Filter the data below, keeping only lines that contain "subnVxVy".

Dataset entries
▽

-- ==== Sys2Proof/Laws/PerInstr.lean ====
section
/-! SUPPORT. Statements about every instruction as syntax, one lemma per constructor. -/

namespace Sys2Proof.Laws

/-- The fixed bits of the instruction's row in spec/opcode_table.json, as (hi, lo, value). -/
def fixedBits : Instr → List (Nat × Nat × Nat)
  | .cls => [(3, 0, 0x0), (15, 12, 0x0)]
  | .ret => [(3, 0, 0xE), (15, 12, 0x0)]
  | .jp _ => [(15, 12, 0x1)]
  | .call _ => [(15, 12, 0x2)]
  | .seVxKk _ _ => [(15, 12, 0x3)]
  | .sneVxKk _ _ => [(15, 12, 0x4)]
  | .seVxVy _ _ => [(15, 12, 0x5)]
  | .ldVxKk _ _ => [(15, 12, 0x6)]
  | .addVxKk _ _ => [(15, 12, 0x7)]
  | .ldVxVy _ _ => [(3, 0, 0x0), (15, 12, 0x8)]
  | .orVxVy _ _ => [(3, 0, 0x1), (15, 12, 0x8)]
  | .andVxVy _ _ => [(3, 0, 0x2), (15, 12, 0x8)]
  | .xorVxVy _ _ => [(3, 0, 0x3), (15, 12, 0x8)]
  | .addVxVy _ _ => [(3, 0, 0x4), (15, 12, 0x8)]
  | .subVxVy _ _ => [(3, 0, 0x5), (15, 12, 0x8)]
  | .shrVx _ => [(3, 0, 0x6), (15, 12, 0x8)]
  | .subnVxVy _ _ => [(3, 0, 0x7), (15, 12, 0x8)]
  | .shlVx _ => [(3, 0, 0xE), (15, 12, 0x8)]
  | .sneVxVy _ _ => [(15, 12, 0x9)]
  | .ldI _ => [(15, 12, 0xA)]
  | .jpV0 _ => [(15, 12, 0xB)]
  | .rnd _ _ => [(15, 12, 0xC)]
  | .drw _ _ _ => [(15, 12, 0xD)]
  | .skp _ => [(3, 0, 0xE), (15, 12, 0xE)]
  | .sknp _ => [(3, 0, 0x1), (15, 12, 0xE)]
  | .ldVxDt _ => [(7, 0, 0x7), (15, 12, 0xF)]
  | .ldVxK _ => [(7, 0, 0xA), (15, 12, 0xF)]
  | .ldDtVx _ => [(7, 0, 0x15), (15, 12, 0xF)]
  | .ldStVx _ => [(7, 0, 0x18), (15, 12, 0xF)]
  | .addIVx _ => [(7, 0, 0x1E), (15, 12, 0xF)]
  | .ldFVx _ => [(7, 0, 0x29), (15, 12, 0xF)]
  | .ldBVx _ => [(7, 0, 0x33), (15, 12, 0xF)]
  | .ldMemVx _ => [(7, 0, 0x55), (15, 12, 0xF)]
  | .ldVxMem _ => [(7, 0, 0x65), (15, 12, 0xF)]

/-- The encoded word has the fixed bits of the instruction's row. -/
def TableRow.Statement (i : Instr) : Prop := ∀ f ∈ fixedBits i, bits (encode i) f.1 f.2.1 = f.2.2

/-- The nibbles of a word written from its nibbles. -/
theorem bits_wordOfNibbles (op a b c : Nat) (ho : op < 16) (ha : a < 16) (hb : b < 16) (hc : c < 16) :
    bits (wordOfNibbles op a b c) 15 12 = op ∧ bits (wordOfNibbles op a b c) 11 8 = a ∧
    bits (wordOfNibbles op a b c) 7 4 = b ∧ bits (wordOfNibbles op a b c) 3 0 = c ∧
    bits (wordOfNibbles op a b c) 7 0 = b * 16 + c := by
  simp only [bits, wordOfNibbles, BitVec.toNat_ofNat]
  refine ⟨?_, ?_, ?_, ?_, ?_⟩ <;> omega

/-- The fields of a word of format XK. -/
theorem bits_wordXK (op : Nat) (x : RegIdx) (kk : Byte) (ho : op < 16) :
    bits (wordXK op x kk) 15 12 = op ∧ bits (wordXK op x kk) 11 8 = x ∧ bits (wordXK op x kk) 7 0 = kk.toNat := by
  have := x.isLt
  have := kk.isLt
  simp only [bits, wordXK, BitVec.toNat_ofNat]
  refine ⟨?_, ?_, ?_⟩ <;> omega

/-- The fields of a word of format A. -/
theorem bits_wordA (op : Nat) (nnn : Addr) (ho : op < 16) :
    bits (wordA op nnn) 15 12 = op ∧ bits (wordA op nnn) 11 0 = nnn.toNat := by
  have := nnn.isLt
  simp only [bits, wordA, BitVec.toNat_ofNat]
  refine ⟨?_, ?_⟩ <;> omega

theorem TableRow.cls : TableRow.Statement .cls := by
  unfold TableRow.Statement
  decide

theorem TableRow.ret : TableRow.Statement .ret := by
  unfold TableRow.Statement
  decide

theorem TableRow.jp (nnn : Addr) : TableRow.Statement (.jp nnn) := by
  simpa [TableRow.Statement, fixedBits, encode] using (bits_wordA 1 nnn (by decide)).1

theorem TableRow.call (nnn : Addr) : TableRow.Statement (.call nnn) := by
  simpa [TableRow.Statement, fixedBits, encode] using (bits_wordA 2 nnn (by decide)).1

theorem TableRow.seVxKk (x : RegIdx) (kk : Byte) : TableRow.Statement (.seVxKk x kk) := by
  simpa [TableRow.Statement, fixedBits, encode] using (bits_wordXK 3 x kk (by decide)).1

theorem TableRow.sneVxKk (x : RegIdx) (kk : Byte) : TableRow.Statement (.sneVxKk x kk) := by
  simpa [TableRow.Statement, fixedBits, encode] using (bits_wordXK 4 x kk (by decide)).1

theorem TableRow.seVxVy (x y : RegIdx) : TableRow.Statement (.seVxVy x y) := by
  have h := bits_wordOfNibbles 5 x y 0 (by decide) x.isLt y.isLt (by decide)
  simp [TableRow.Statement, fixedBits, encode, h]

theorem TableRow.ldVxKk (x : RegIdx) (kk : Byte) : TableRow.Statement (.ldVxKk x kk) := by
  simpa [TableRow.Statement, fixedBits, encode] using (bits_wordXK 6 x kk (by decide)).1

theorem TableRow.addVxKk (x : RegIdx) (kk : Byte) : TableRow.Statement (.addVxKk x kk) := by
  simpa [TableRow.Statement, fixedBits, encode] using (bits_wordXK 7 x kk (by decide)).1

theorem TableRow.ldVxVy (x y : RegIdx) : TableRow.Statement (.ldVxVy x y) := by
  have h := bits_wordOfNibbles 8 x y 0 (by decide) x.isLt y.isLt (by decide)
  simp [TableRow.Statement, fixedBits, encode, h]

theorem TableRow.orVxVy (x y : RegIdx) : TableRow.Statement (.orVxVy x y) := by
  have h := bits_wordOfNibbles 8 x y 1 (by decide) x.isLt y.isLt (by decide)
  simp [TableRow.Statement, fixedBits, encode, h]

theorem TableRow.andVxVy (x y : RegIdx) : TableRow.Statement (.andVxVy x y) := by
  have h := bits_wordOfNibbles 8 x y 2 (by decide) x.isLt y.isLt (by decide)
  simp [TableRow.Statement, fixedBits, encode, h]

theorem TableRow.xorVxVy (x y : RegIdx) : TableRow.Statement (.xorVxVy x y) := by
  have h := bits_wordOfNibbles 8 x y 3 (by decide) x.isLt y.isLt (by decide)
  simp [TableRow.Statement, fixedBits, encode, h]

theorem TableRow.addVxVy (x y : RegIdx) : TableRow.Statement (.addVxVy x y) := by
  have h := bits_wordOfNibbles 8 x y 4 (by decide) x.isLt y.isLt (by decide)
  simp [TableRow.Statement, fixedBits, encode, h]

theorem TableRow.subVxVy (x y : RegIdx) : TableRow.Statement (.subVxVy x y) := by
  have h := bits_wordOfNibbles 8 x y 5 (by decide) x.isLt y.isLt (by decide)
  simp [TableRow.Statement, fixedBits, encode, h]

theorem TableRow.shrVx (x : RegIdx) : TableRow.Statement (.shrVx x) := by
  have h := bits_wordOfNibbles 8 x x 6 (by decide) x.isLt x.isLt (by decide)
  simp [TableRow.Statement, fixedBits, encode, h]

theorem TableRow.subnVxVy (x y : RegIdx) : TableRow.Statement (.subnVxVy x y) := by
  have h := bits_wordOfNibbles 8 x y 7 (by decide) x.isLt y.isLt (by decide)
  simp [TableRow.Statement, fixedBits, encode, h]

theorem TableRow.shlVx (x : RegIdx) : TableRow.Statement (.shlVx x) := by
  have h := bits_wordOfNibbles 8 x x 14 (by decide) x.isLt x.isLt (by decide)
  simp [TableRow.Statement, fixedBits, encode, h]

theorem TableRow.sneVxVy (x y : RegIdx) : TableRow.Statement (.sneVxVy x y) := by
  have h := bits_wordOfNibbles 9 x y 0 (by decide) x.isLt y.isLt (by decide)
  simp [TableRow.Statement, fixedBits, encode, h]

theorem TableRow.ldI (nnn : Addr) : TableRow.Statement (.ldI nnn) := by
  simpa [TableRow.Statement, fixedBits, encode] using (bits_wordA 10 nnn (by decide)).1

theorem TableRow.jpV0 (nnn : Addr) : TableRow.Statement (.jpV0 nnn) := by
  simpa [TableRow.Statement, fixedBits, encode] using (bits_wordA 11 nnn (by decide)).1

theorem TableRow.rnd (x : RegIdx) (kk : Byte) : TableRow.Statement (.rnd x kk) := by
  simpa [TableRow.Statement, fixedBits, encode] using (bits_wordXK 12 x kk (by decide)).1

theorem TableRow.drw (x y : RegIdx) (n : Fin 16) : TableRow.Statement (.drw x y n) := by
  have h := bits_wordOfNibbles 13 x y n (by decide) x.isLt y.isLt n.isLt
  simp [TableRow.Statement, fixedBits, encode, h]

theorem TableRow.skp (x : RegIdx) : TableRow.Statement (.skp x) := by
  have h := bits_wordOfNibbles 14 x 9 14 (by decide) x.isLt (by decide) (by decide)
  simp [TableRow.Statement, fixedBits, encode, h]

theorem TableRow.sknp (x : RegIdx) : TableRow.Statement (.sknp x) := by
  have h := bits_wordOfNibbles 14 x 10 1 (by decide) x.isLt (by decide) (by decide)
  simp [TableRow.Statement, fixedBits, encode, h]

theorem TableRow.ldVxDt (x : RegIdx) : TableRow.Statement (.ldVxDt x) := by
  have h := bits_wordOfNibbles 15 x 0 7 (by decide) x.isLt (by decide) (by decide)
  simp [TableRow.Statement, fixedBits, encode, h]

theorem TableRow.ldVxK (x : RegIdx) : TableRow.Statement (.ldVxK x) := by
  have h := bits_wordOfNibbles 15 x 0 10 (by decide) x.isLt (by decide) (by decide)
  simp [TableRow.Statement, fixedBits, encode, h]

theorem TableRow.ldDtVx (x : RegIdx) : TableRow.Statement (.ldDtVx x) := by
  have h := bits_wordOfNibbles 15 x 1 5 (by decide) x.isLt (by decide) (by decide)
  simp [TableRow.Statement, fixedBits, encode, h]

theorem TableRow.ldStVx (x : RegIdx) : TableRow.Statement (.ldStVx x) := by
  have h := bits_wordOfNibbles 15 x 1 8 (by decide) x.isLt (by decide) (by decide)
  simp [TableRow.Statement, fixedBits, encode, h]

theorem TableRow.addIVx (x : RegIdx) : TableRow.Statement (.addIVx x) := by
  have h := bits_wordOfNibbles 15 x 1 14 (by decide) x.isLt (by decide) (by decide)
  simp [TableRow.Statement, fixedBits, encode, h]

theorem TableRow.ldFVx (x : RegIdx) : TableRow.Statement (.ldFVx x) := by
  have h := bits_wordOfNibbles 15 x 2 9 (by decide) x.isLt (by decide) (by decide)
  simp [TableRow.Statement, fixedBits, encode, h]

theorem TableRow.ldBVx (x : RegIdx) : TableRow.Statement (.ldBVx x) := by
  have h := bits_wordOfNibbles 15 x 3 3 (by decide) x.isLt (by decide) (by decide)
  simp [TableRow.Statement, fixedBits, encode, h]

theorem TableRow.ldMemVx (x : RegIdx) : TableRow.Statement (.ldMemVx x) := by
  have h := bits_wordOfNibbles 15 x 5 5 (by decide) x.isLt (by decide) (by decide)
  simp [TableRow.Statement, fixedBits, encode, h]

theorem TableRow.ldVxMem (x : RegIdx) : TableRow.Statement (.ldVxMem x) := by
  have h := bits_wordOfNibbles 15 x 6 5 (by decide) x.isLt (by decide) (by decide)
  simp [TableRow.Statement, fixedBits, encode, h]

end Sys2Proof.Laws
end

△
▽

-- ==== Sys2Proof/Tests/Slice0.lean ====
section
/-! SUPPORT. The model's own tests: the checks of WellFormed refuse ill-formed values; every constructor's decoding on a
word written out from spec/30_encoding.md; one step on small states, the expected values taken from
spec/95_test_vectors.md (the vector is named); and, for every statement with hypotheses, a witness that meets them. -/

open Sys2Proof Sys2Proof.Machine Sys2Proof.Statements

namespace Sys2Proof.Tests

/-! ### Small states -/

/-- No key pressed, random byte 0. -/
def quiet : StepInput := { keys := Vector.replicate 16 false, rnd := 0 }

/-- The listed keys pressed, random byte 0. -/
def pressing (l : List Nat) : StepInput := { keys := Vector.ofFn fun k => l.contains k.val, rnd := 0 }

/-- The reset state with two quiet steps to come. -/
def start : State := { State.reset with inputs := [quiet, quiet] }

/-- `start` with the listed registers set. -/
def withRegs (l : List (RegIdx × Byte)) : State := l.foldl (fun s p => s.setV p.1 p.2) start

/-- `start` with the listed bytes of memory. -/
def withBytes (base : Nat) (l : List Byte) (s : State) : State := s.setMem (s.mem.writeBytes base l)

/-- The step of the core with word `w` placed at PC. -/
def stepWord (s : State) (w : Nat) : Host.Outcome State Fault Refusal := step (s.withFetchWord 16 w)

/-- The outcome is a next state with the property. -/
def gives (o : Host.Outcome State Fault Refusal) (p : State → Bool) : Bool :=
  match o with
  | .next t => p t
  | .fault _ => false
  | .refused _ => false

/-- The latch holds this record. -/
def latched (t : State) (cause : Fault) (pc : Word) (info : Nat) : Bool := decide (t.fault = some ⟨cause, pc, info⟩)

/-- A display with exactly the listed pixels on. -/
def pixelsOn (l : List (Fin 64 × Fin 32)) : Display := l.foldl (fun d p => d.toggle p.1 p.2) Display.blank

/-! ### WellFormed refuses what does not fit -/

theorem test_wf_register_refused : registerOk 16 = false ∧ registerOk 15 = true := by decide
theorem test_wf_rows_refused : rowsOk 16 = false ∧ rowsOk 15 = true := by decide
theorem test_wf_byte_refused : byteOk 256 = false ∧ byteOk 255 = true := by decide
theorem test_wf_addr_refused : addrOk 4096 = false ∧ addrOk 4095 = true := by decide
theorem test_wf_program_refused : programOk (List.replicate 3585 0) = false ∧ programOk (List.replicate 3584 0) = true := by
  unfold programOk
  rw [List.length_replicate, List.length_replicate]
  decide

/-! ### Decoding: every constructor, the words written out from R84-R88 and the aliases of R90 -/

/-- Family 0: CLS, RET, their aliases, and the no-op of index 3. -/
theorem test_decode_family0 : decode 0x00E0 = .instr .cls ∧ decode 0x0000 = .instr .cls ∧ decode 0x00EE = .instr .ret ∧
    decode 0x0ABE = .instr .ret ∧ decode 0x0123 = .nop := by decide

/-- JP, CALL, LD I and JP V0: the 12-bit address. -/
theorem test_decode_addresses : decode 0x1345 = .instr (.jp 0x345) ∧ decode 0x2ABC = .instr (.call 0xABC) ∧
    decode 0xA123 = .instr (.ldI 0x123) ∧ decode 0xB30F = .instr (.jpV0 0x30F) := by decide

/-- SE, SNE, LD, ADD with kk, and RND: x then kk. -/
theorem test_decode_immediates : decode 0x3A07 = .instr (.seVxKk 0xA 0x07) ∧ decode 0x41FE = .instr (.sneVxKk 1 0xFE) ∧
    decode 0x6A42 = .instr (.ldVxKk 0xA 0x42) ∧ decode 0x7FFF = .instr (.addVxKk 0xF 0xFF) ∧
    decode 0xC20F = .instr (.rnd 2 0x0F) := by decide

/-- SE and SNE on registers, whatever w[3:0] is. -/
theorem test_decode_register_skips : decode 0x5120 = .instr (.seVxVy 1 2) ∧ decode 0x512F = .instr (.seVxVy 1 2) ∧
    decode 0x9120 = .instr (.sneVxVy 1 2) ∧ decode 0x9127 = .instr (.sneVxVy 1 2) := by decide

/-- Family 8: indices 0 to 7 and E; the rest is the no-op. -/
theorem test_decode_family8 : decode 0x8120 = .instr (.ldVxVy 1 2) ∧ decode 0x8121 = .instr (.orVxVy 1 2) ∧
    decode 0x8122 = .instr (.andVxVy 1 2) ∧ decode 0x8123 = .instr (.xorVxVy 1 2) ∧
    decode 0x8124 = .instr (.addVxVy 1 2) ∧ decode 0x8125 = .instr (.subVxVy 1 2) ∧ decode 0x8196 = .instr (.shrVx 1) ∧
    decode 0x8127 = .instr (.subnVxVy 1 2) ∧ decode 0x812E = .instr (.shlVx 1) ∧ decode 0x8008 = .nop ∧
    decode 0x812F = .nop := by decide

△
▽

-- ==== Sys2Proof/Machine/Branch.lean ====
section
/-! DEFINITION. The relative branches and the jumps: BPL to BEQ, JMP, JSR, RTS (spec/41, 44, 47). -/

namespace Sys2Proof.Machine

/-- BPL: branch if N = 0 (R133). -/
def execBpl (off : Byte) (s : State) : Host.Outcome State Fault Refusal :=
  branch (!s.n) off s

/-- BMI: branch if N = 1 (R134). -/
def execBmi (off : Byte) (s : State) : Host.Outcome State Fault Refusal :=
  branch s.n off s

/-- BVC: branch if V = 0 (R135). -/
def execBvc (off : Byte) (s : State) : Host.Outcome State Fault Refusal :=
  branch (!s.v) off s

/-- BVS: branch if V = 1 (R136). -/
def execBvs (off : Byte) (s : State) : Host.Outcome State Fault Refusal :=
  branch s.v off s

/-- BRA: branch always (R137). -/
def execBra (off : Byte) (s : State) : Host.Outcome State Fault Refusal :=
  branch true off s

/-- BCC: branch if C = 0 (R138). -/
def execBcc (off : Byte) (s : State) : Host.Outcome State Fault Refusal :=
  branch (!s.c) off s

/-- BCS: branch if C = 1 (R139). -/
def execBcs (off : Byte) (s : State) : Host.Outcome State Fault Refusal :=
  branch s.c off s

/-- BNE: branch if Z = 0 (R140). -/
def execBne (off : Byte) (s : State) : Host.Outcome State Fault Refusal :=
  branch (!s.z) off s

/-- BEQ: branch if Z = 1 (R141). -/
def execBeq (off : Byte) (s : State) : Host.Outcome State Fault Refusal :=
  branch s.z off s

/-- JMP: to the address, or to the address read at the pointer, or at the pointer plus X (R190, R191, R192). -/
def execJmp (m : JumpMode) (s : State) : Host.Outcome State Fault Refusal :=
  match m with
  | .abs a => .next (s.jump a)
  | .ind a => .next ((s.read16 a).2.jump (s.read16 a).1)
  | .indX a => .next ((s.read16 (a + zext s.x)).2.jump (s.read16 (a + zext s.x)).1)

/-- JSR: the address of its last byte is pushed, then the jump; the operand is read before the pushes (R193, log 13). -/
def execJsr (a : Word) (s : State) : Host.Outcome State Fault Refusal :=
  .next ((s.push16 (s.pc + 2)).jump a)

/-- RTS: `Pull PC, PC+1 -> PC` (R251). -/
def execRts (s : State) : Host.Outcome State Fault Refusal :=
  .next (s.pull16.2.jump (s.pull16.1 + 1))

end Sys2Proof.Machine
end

△

OUTPUT OF THE TASK:
  | .subnVxVy _ _ => [(3, 0, 0x7), (15, 12, 0x8)]
theorem TableRow.subnVxVy (x y : RegIdx) : TableRow.Statement (.subnVxVy x y) := by
    decode 0x8127 = .instr (.subnVxVy 1 2) ∧ decode 0x812E = .instr (.shlVx 1) ∧ decode 0x8008 = .nop ∧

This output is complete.